▶ _Activity_
Return only the lines of the listing below that run from the line with "simp [htyp]" through the line with "intro sh s hsh hreq hwait hdue", both ends included, exactly as written.

(Records shown Opens)

/-- Settles O46: the refusals of R501 in their order (`State.modeRefusal_admitted`), then what the request does. -/
theorem modeRequestsAndHandOverRun : Obligations.ModeRequestsAndHandOverRun := by
  refine ⟨?_, ?_, ?_, ?_, ?_, ?_, ?_, ?_, ?_⟩
  · -- LSE_MODE_REQ_SERVICE, LSE_MODE_REQ_SERVICE_RELEASE
    intro m s hjudge hmode hone htwo
    have hpaired : s.mode ≠ .paired := by rw [hmode]; decide
    constructor
    · rw [exec_lseModeReqService, execLseModeReqService, State.busWr_done hjudge, State.modeReq_service hone (by decide) hpaired]
    · rw [exec_lseModeReqServiceRelease, execLseModeReqServiceRelease, State.busWr_done hjudge,
        State.modeReq_service htwo (by decide) hpaired]
  · -- LSE_MODE_REQ_SERVICE_RELEASE
    intro m s hjudge hmode htwo
    have hpaired : s.mode ≠ .paired := by rw [hmode]; decide
    rw [exec_lseModeReqServiceRelease, execLseModeReqServiceRelease, State.busWr_done hjudge,
      State.modeReq_service htwo (by decide) hpaired]
  · -- LSE_MODE_REQ_SERVICE, LSE_MODE_REQ_SERVICE_RELEASE
    intro m s hjudge hmode hone htwo
    constructor
    · rw [exec_lseModeReqService, execLseModeReqService, State.busWr_done hjudge, State.modeReq_handOver hone (by decide) hmode]
    · rw [exec_lseModeReqServiceRelease, execLseModeReqServiceRelease, State.busWr_done hjudge,
        State.modeReq_handOver htwo (by decide) hmode]
  · -- LSE_MODE_REQ_REBOOT
    intro m s hjudge hmode hbusy
    have hadmitted : s.modeRefusal 3 = 0 := by
      rw [State.modeRefusal_admitted (by simp) (by simp) (Or.inr ⟨rfl, hmode⟩), if_neg hbusy]
    rw [exec_lseModeReqReboot, execLseModeReqReboot, State.busWr_done hjudge, State.modeReq, hadmitted]
    rfl
  · -- LSE_MODE_REQ_SERVICE, LSE_MODE_REQ_SERVICE_RELEASE, LSE_MODE_REQ_REBOOT
    intro m s hjudge
    have hservice (c : Nat) (h : s.modeRefusal 1 = c) (hc : c ≠ 0) (hb : c ≠ Cond.MODE_REQ_BUSY) :
        exec (.lseModeReqService m) s = .next (s.modeResult 2 c) := by
      rw [exec_lseModeReqService, execLseModeReqService, State.busWr_done hjudge, State.modeReq_refused h hc hb]
    refine ⟨fun hpaired habsent => hservice _ ?_ (by decide) (by decide), fun hsolo => hservice _ ?_ (by decide) (by decide),
      fun hboot hpaired hsolo => ⟨hservice _ ?_ (by decide) (by decide), ?_⟩, fun hnot hnot' => ?_⟩
    · have : (!(s.get F.PRL_STAT_REACHABLE = 1 ∧ s.get F.PRL_PEER_INFO_MODE = 3)) = true := by
        simp only [Bool.not_eq_true', decide_eq_false_iff_not]
        tauto
      simp only [State.modeRefusal]
      exact if_pos ⟨trivial, hpaired, this⟩
    · simp [State.modeRefusal, hsolo]
    · simp [State.modeRefusal, State.serving, hboot, hpaired, hsolo]
    · rw [exec_lseModeReqServiceRelease, execLseModeReqServiceRelease, State.busWr_done hjudge,
        State.modeReq_refused (c := Cond.MODE_REQ_INVALID) ?_ (by decide) (by decide)]
      simp [State.modeRefusal, State.serving, hboot, hpaired, hsolo]
    · rw [exec_lseModeReqReboot, execLseModeReqReboot, State.busWr_done hjudge,
        State.modeReq_refused (c := Cond.MODE_REQ_INVALID) ?_ (by decide) (by decide)]
      simp [State.modeRefusal, hnot, hnot']
  · -- LSE_MODE_REQ_SERVICE, LSE_MODE_REQ_SERVICE_RELEASE, LSE_MODE_REQ_REBOOT
    intro m s u hjudge hbusy hu
    subst hu
    refine ⟨fun hboot => ?_, fun hmode => ?_, fun hmode => ?_⟩
    · rw [exec_lseModeReqService, execLseModeReqService, State.busWr_done hjudge, State.modeReq_busy]
      rw [State.modeRefusal_admitted (by simp [hboot]) (by simp [hboot]) (Or.inl ⟨Or.inl rfl, Or.inl hboot⟩), if_pos hbusy]
    · have hserves : s.mode = .boot ∨ s.serving = true := by
        rcases hmode with h | h | h <;> simp [State.serving, h]
      rw [exec_lseModeReqServiceRelease, execLseModeReqServiceRelease, State.busWr_done hjudge, State.modeReq_busy]
      rw [State.modeRefusal_admitted (by simp) (by simp) (Or.inl ⟨Or.inr rfl, hserves⟩), if_pos hbusy]
    · rw [exec_lseModeReqReboot, execLseModeReqReboot, State.busWr_done hjudge, State.modeReq_busy]
      rw [State.modeRefusal_admitted (by simp) (by simp) (Or.inr ⟨rfl, hmode⟩), if_pos hbusy]
  · -- HANDOVER_DRAINED
    intro s hhand hmode hwritesDrained
    simp [execHandoverDrained, hhand, hmode, hwritesDrained]
  · -- HANDBACK_RELEASE
    intro s hmode hhand hpeerRing
    simp [execHandbackRelease, hmode, hhand, hpeerRing]
  · -- HANDBACK_TIMEOUT
    intro s hhand hhandDeadline
    simp [execHandbackTimeout, hhand, hhandDeadline]

end Sys2Proof.Machine
end

section
/-! SUPPORT. The lease count and the witness (chapter 12): a sound frame of the serial link has the effect of its type. -/

namespace Sys2Proof.Machine

section

variable {s u : State} {frame : List Nat} {typ : Nat} {f : WitFrame}

/-- A sound frame of the type that its row takes is counted as heard and has the effect of its type. -/
theorem State.witSerial_heard (h : s.WitHeard frame typ f u) :
    s.witSerial frame typ =
      if typ = 0x81 then (u.witOk false).grant f
      else if typ = 0x82 then (u.witOk false).waitFor f
      else if typ = 0x83 then (u.witOk false).denied f
      else if typ = 0x84 then (u.witOk false).witStatus f false
      else if typ = 0x85 then (u.witOk false).released f
      else u.witOk false := by
  obtain ⟨hon, hparse, htyp⟩ := h
  rw [State.witSerial, if_pos hon, State.witRx, hparse]
  simp [htyp]

theorem State.witSerial_unsound (hon : s.get F.LSE_WIT_CFG_SERIAL_EN = 1) (hparse : s.witParse frame = (none, u)) :
    s.witSerial frame typ = u := by
  rw [State.witSerial, if_pos hon, State.witRx, hparse]

end

/-- Settles O47: a frame that R519 finds sound has the effect of its type (`State.witSerial_heard`); timers act when due. -/
theorem leasesFollowTheWitness : Obligations.LeasesFollowTheWitness := by
  refine ⟨?_, ?_, ?_, ?_, ?_, ?_, ?_, ?_, ?_, ?_, ?_, ?_, ?_, ?_, ?_, ?_, ?_, ?_, ?_⟩
  · -- LEASE_FENCE_POINT
    intro sh s hsh hleaseHeld hfenceDue
    simp [execLeaseFencePoint, hsh, hleaseHeld, hfenceDue]
  · -- LEASE_RENEW_DUE
    intro sh s hsh hstate hle hfenceDue
    simp [execLeaseRenewDue, hsh, hstate, hle, hfenceDue]
  · -- WITNESS_RETRY
    intro sh s hsh hreq hwait hdue
    rw [exec_witnessRetry, execWitnessRetry]
    dsimp only
    rw [if_pos ⟨hsh, hreq, hwait, hdue⟩]
    rfl
  · -- WITNESS_GRANT_RX
    intro frame f s u hheard
    rw [exec_witnessGrantRx, execWitnessGrantRx, State.witSerial_heard hheard, if_pos rfl]
  · -- WITNESS_WAIT_RX
    intro frame f s u hheard
    rw [exec_witnessWaitRx, execWitnessWaitRx, State.witSerial_heard hheard, if_neg (by decide), if_pos rfl]
  · -- WITNESS_DENY_RX
    intro frame f s u hheard
    rw [exec_witnessDenyRx, execWitnessDenyRx, State.witSerial_heard hheard, if_neg (by decide), if_neg (by decide), if_pos rfl]
  · -- WITNESS_STATUS_RX
    intro frame f s u hheard
    rw [exec_witnessStatusRx, execWitnessStatusRx, State.witSerial_heard hheard, if_neg (by decide), if_neg (by decide),
      if_neg (by decide), if_pos rfl]
  · -- WITNESS_RELEASED_RX
    intro frame f s u hheard
    rw [exec_witnessReleasedRx, execWitnessReleasedRx, State.witSerial_heard hheard, if_neg (by decide), if_neg (by decide),
      if_neg (by decide), if_neg (by decide), if_pos rfl]
  · -- WITNESS_GRANT_RX, WITNESS_WAIT_RX, WITNESS_DENY_RX, WITNESS_STATUS_RX, WITNESS_RELEASED_RX
    intro frame s u hon hparse
    simp only [exec_witnessGrantRx, execWitnessGrantRx, exec_witnessWaitRx, execWitnessWaitRx, exec_witnessDenyRx,
        execWitnessDenyRx,
      exec_witnessStatusRx, execWitnessStatusRx, exec_witnessReleasedRx, execWitnessReleasedRx,
      State.witSerial_unsound hon hparse, and_self]
  · -- WITNESS_WAIT_EXPIRE
    intro sh b s hsh hlease hb hb'
    simp [execWitnessWaitExpire, hsh, hlease, hb, hb']
  · -- WITNESS_REPORT_SEND
    intro s hwitLive hmode hlastReport
    simp [execWitnessReportSend, hwitLive, hmode, hlastReport]
  · -- HOME_ACQUIRE
    intro s hmode hmayAcquire hleaseHeld hlease
    simp [execHomeAcquire, hmode, hmayAcquire, hleaseHeld, hlease]
  · -- BOOT_WAIT_EXPIRE
    intro s hmode hmayAcquire hleaseHeld hreachable hphase hmax
    simp [execBootWaitExpire, hmode, hmayAcquire, hleaseHeld, hreachable, hphase, hmax]
  · -- FENCED_PROBE
    intro s hmode hlastProbe
    simp [execFencedProbe, hmode, hlastProbe]
  · -- RUB_TEST
    intro ringOk ckptOk s hmode hrunning hlastRub
    simp [execRubTest, hmode, hrunning, Nat.not_lt.mpr hlastRub]
  · -- PEER_RUB_RX
    intro b s hb
    have hb : ¬ 2 ≤ b := by omega
    constructor
    · rw [exec_peerRubRx, execPeerRubRx, if_neg hb]
      rfl
    · rw [exec_peerRubRx, execPeerRubRx, if_neg hb]
      by_cases hin : s.beat ≤ s.pair.rubSentBeat + 16 <;> simp [hin]
  · -- RUB_PROBE_END
    intro probe s hprobe hrubSentBeat
    simp only [exec_rubProbeEnd, execRubProbeEnd, hprobe, hrubSentBeat] <;> rfl
  · -- LSE_WIT_RX_WRITE
    intro m len s judged hen
    simp [execLseWitRxWrite, State.busWr_done judged, hen]
  · -- LSE_WIT_TX_READ
    intro m s judged
    simp only [exec_lseWitTxRead, execLseWitTxRead, State.busRd_done judged]

end Sys2Proof.Machine
end

section
/-! SUPPORT. Membership of the fabric and the commands of replication links (chapter 13). -/

namespace Sys2Proof.Machine

section

variable {s u : State} {l : List Nat} {typ m : Nat} {x : FabHello} {f : FabHello → State → State}

/-- A hello or LEAVE that passes R538 is counted, its sequence number kept, and has the effect of its row. -/
theorem State.helloTake_sound (h : s.HelloSound l typ x u) : s.helloTake l typ f = f x u := by
  obtain ⟨hmay, hon, hlost, htyp, hx, hgood, hu⟩ := h
  have htakes : ¬ ((!s.fabMay) = true ∨ s.get F.FAB_STAT_STATE = 0 ∨ s.get F.FAB_STAT_STATE = 4 ∨ l.getD 3 0 ≠ typ) := by
    simp [hmay, hon, hlost, ← htyp]
  subst hu hx
  rw [State.helloTake, if_neg htakes]
  dsimp only
  rw [hgood]
  rfl

/-- One that fails R538 is counted. -/
theorem State.helloTake_bad {key : Option Nat} (hmay : s.fabMay = true) (hon : s.get F.FAB_STAT_STATE ≠ 0)
    (hlost : s.get F.FAB_STAT_STATE ≠ 4) (htyp : l.getD 3 0 = typ) (hkey : (key, u) = s.slotFor (s.get F.FAB_CFG_KEY_SLOT) 1)
    (hbad : u.helloBad key l = true) : s.helloTake l typ f = u.bump F.FAB_CNT_HELLO_BAD_COUNT := by
  have htakes : ¬ ((!s.fabMay) = true ∨ s.get F.FAB_STAT_STATE = 0 ∨ s.get F.FAB_STAT_STATE = 4 ∨ l.getD 3 0 ≠ typ) := by
    simp [hmay, hon, hlost, ← htyp]
  rw [State.helloTake, if_neg htakes, ← hkey]
  dsimp only
  rw [if_pos hbad]

end

section

variable {s : State} {m : Nat} {f : State → State}

/-- A link command runs, or is refused while one is busy. -/
theorem linkCmdBus_runs (hjudge : s.judge m Slot.REP 0x128 true true = none) (hidle : s.get F.REP_LINK_CMD_STAT_BUSY ≠ 1) :
    linkCmdBus m f s = .next (f s) := by
  rw [linkCmdBus, State.busWr_done hjudge, if_neg hidle]

theorem linkCmdBus_busy (hjudge : s.judge m Slot.REP 0x128 true true = none) (hbusy : s.get F.REP_LINK_CMD_STAT_BUSY = 1) :
    linkCmdBus m f s = .next (s.raise Slot.REP Cond.REP_CMD_BUSY) := by
  rw [linkCmdBus, State.busWr_done hjudge, if_pos hbusy]

end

(Records shown Closes)

▶ _Solution_
  simp [htyp]

theorem State.witSerial_unsound (hon : s.get F.LSE_WIT_CFG_SERIAL_EN = 1) (hparse : s.witParse frame = (none, u)) :
    s.witSerial frame typ = u := by
  rw [State.witSerial, if_pos hon, State.witRx, hparse]

end

/-- Settles O47: a frame that R519 finds sound has the effect of its type (`State.witSerial_heard`); timers act when due. -/
theorem leasesFollowTheWitness : Obligations.LeasesFollowTheWitness := by
  refine ⟨?_, ?_, ?_, ?_, ?_, ?_, ?_, ?_, ?_, ?_, ?_, ?_, ?_, ?_, ?_, ?_, ?_, ?_, ?_⟩
  · -- LEASE_FENCE_POINT
    intro sh s hsh hleaseHeld hfenceDue
    simp [execLeaseFencePoint, hsh, hleaseHeld, hfenceDue]
  · -- LEASE_RENEW_DUE
    intro sh s hsh hstate hle hfenceDue
    simp [execLeaseRenewDue, hsh, hstate, hle, hfenceDue]
  · -- WITNESS_RETRY
    intro sh s hsh hreq hwait hdue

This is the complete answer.